The Child visa (subclass 802) is the onshore version. It lets a child who is already in Australia, usually on another visa such as a visitor or student visa, stay here permanently to live with their parent. For the 802, your child generally needs to be in Australia when they lodge and when the visa is decided.

Both are permanent visas. Once granted, your child can live, work, and study in Australia indefinitely, access Medicare, and later apply for Australian citizenship if they meet the requirements. The eligibility rules for who qualifies as a “child” are essentially the same across the two. The only real divider is geography.

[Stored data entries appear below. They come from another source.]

@[simp] theorem setInp_pending (u : State) (n : Nat) (x : Inp) : (setInp n x u).pending = u.pending := rfl
@[simp] theorem setInp_eclk (u : State) (n : Nat) (x : Inp) : (setInp n x u).eclk = u.eclk := rfl
@[simp] theorem setInp_ctxs (u : State) (n : Nat) (x : Inp) : (setInp n x u).ctxs = u.ctxs := rfl
@[simp] theorem setInp_legends (u : State) (n : Nat) (x : Inp) : (setInp n x u).legends = u.legends := rfl
@[simp] theorem setInp_slots (u : State) (n : Nat) (x : Inp) : (setInp n x u).slots = u.slots := rfl
@[simp] theorem setInp_swap (u : State) (n : Nat) (x : Inp) : (setInp n x u).swap = u.swap := rfl
@[simp] theorem setInp_remotes (u : State) (n : Nat) (x : Inp) : (setInp n x u).remotes = u.remotes := rfl
@[simp] theorem setInp_ctl (u : State) (n : Nat) (x : Inp) : (setInp n x u).ctl = u.ctl := rfl
@[simp] theorem setInp_rr (u : State) (n : Nat) (x : Inp) : (setInp n x u).rr = u.rr := rfl
@[simp] theorem setInp_lcache (u : State) (n : Nat) (x : Inp) : (setInp n x u).lcache = u.lcache := rfl
@[simp] theorem setInp_fetches (u : State) (n : Nat) (x : Inp) : (setInp n x u).fetches = u.fetches := rfl
@[simp] theorem setInp_lanes (u : State) (n : Nat) (x : Inp) : (setInp n x u).lanes = u.lanes := rfl
@[simp] theorem setInp_offered (u : State) (n : Nat) (x : Inp) : (setInp n x u).offered = u.offered := rfl
@[simp] theorem setInp_outst (u : State) (n : Nat) (x : Inp) : (setInp n x u).outst = u.outst := rfl
@[simp] theorem setInp_nextTag (u : State) (n : Nat) (x : Inp) : (setInp n x u).nextTag = u.nextTag := rfl
@[simp] theorem setInp_mer (u : State) (n : Nat) (x : Inp) : (setInp n x u).mer = u.mer := rfl
@[simp] theorem setInp_merWas (u : State) (n : Nat) (x : Inp) : (setInp n x u).merWas = u.merWas := rfl
@[simp] theorem setInp_grat (u : State) (n : Nat) (x : Inp) : (setInp n x u).grat = u.grat := rfl
@[simp] theorem setInp_books (u : State) (n : Nat) (x : Inp) : (setInp n x u).books = u.books := rfl
@[simp] theorem setInp_staged (u : State) (n : Nat) (x : Inp) : (setInp n x u).staged = u.staged := rfl
@[simp] theorem setInp_heldRecs (u : State) (n : Nat) (x : Inp) : (setInp n x u).heldRecs = u.heldRecs := rfl
@[simp] theorem setInp_recClk (u : State) (n : Nat) (x : Inp) : (setInp n x u).recClk = u.recClk := rfl
@[simp] theorem setInp_arrivals (u : State) (n : Nat) (x : Inp) : (setInp n x u).arrivals = u.arrivals := rfl
@[simp] theorem setInp_evos (u : State) (n : Nat) (x : Inp) : (setInp n x u).evos = u.evos := rfl
@[simp] theorem setInp_queues (u : State) (n : Nat) (x : Inp) : (setInp n x u).queues = u.queues := rfl
@[simp] theorem setInp_spill (u : State) (n : Nat) (x : Inp) : (setInp n x u).spill = u.spill := rfl
@[simp] theorem setInp_atlas (u : State) (n : Nat) (x : Inp) : (setInp n x u).atlas = u.atlas := rfl
@[simp] theorem setInp_halt (u : State) (n : Nat) (x : Inp) : (setInp n x u).halt = u.halt := rfl
@[simp] theorem setInp_errs (u : State) (n : Nat) (x : Inp) : (setInp n x u).errs = u.errs := rfl
@[simp] theorem setInp_fences (u : State) (n : Nat) (x : Inp) : (setInp n x u).fences = u.fences := rfl
@[simp] theorem setInp_fab (u : State) (n : Nat) (x : Inp) : (setInp n x u).fab = u.fab := rfl
@[simp] theorem setInp_sync (u : State) (n : Nat) (x : Inp) : (setInp n x u).sync = u.sync := rfl
@[simp] theorem setInp_power (u : State) (n : Nat) (x : Inp) : (setInp n x u).power = u.power := rfl
@[simp] theorem setInp_flash (u : State) (n : Nat) (x : Inp) : (setInp n x u).flash = u.flash := rfl
@[simp] theorem setInp_dbg (u : State) (n : Nat) (x : Inp) : (setInp n x u).dbg = u.dbg := rfl
@[simp] theorem setInp_glob (u : State) (n : Nat) (x : Inp) : (setInp n x u).glob = u.glob := rfl
@[simp] theorem setInp_mgt (u : State) (n : Nat) (x : Inp) : (setInp n x u).mgt = u.mgt := rfl
@[simp] theorem setInp_port (u : State) (n : Nat) (x : Inp) : (setInp n x u).port = u.port := rfl
@[simp] theorem setInp_straps (u : State) (n : Nat) (x : Inp) : (setInp n x u).straps = u.straps := rfl
@[simp] theorem setInp_upsets (u : State) (n : Nat) (x : Inp) : (setInp n x u).upsets = u.upsets := rfl
@[simp] theorem setInp_marks (u : State) (n : Nat) (x : Inp) : (setInp n x u).marks = u.marks := rfl
@[simp] theorem setInp_free (u : State) (n : Nat) (x : Inp) : (setInp n x u).free = u.free := rfl

@[simp] theorem setEvo_pending (u : State) (m : Nat) (x : Evo) : (setEvo m x u).pending = u.pending := rfl
@[simp] theorem setEvo_eclk (u : State) (m : Nat) (x : Evo) : (setEvo m x u).eclk = u.eclk := rfl
@[simp] theorem setEvo_ctxs (u : State) (m : Nat) (x : Evo) : (setEvo m x u).ctxs = u.ctxs := rfl
@[simp] theorem setEvo_legends (u : State) (m : Nat) (x : Evo) : (setEvo m x u).legends = u.legends := rfl
@[simp] theorem setEvo_slots (u : State) (m : Nat) (x : Evo) : (setEvo m x u).slots = u.slots := rfl
@[simp] theorem setEvo_swap (u : State) (m : Nat) (x : Evo) : (setEvo m x u).swap = u.swap := rfl
@[simp] theorem setEvo_remotes (u : State) (m : Nat) (x : Evo) : (setEvo m x u).remotes = u.remotes := rfl
@[simp] theorem setEvo_ctl (u : State) (m : Nat) (x : Evo) : (setEvo m x u).ctl = u.ctl := rfl
@[simp] theorem setEvo_rr (u : State) (m : Nat) (x : Evo) : (setEvo m x u).rr = u.rr := rfl
@[simp] theorem setEvo_lcache (u : State) (m : Nat) (x : Evo) : (setEvo m x u).lcache = u.lcache := rfl
@[simp] theorem setEvo_fetches (u : State) (m : Nat) (x : Evo) : (setEvo m x u).fetches = u.fetches := rfl
@[simp] theorem setEvo_lanes (u : State) (m : Nat) (x : Evo) : (setEvo m x u).lanes = u.lanes := rfl
@[simp] theorem setEvo_offered (u : State) (m : Nat) (x : Evo) : (setEvo m x u).offered = u.offered := rfl
@[simp] theorem setEvo_outst (u : State) (m : Nat) (x : Evo) : (setEvo m x u).outst = u.outst := rfl
@[simp] theorem setEvo_nextTag (u : State) (m : Nat) (x : Evo) : (setEvo m x u).nextTag = u.nextTag := rfl
@[simp] theorem setEvo_mer (u : State) (m : Nat) (x : Evo) : (setEvo m x u).mer = u.mer := rfl
@[simp] theorem setEvo_merWas (u : State) (m : Nat) (x : Evo) : (setEvo m x u).merWas = u.merWas := rfl
@[simp] theorem setEvo_grat (u : State) (m : Nat) (x : Evo) : (setEvo m x u).grat = u.grat := rfl
@[simp] theorem setEvo_books (u : State) (m : Nat) (x : Evo) : (setEvo m x u).books = u.books := rfl
@[simp] theorem setEvo_staged (u : State) (m : Nat) (x : Evo) : (setEvo m x u).staged = u.staged := rfl
@[simp] theorem setEvo_heldRecs (u : State) (m : Nat) (x : Evo) : (setEvo m x u).heldRecs = u.heldRecs := rfl
@[simp] theorem setEvo_recClk (u : State) (m : Nat) (x : Evo) : (setEvo m x u).recClk = u.recClk := rfl
@[simp] theorem setEvo_inputs (u : State) (m : Nat) (x : Evo) : (setEvo m x u).inputs = u.inputs := rfl
@[simp] theorem setEvo_arrivals (u : State) (m : Nat) (x : Evo) : (setEvo m x u).arrivals = u.arrivals := rfl
@[simp] theorem setEvo_queues (u : State) (m : Nat) (x : Evo) : (setEvo m x u).queues = u.queues := rfl
@[simp] theorem setEvo_spill (u : State) (m : Nat) (x : Evo) : (setEvo m x u).spill = u.spill := rfl
@[simp] theorem setEvo_atlas (u : State) (m : Nat) (x : Evo) : (setEvo m x u).atlas = u.atlas := rfl
@[simp] theorem setEvo_halt (u : State) (m : Nat) (x : Evo) : (setEvo m x u).halt = u.halt := rfl
@[simp] theorem setEvo_errs (u : State) (m : Nat) (x : Evo) : (setEvo m x u).errs = u.errs := rfl
@[simp] theorem setEvo_fences (u : State) (m : Nat) (x : Evo) : (setEvo m x u).fences = u.fences := rfl
@[simp] theorem setEvo_fab (u : State) (m : Nat) (x : Evo) : (setEvo m x u).fab = u.fab := rfl
@[simp] theorem setEvo_sync (u : State) (m : Nat) (x : Evo) : (setEvo m x u).sync = u.sync := rfl
@[simp] theorem setEvo_power (u : State) (m : Nat) (x : Evo) : (setEvo m x u).power = u.power := rfl
@[simp] theorem setEvo_flash (u : State) (m : Nat) (x : Evo) : (setEvo m x u).flash = u.flash := rfl
@[simp] theorem setEvo_dbg (u : State) (m : Nat) (x : Evo) : (setEvo m x u).dbg = u.dbg := rfl
@[simp] theorem setEvo_glob (u : State) (m : Nat) (x : Evo) : (setEvo m x u).glob = u.glob := rfl
@[simp] theorem setEvo_mgt (u : State) (m : Nat) (x : Evo) : (setEvo m x u).mgt = u.mgt := rfl
@[simp] theorem setEvo_port (u : State) (m : Nat) (x : Evo) : (setEvo m x u).port = u.port := rfl
@[simp] theorem setEvo_straps (u : State) (m : Nat) (x : Evo) : (setEvo m x u).straps = u.straps := rfl
@[simp] theorem setEvo_upsets (u : State) (m : Nat) (x : Evo) : (setEvo m x u).upsets = u.upsets := rfl
@[simp] theorem setEvo_marks (u : State) (m : Nat) (x : Evo) : (setEvo m x u).marks = u.marks := rfl
@[simp] theorem setEvo_free (u : State) (m : Nat) (x : Evo) : (setEvo m x u).free = u.free := rfl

Feature Subclass 101 Subclass 802
Where the child must be Outside Australia In Australia
Outcome Permanent residence Permanent residence
Who sponsors A parent (citizen, PR, or eligible NZ citizen) A parent (citizen, PR, or eligible NZ citizen)
Best for A child living overseas A child already here on another visa

If you have more than one child, or a child plus a partner to bring over, it is worth mapping out the whole family before lodging anything. Our family migration team can help you sequence applications so nobody falls through a gap.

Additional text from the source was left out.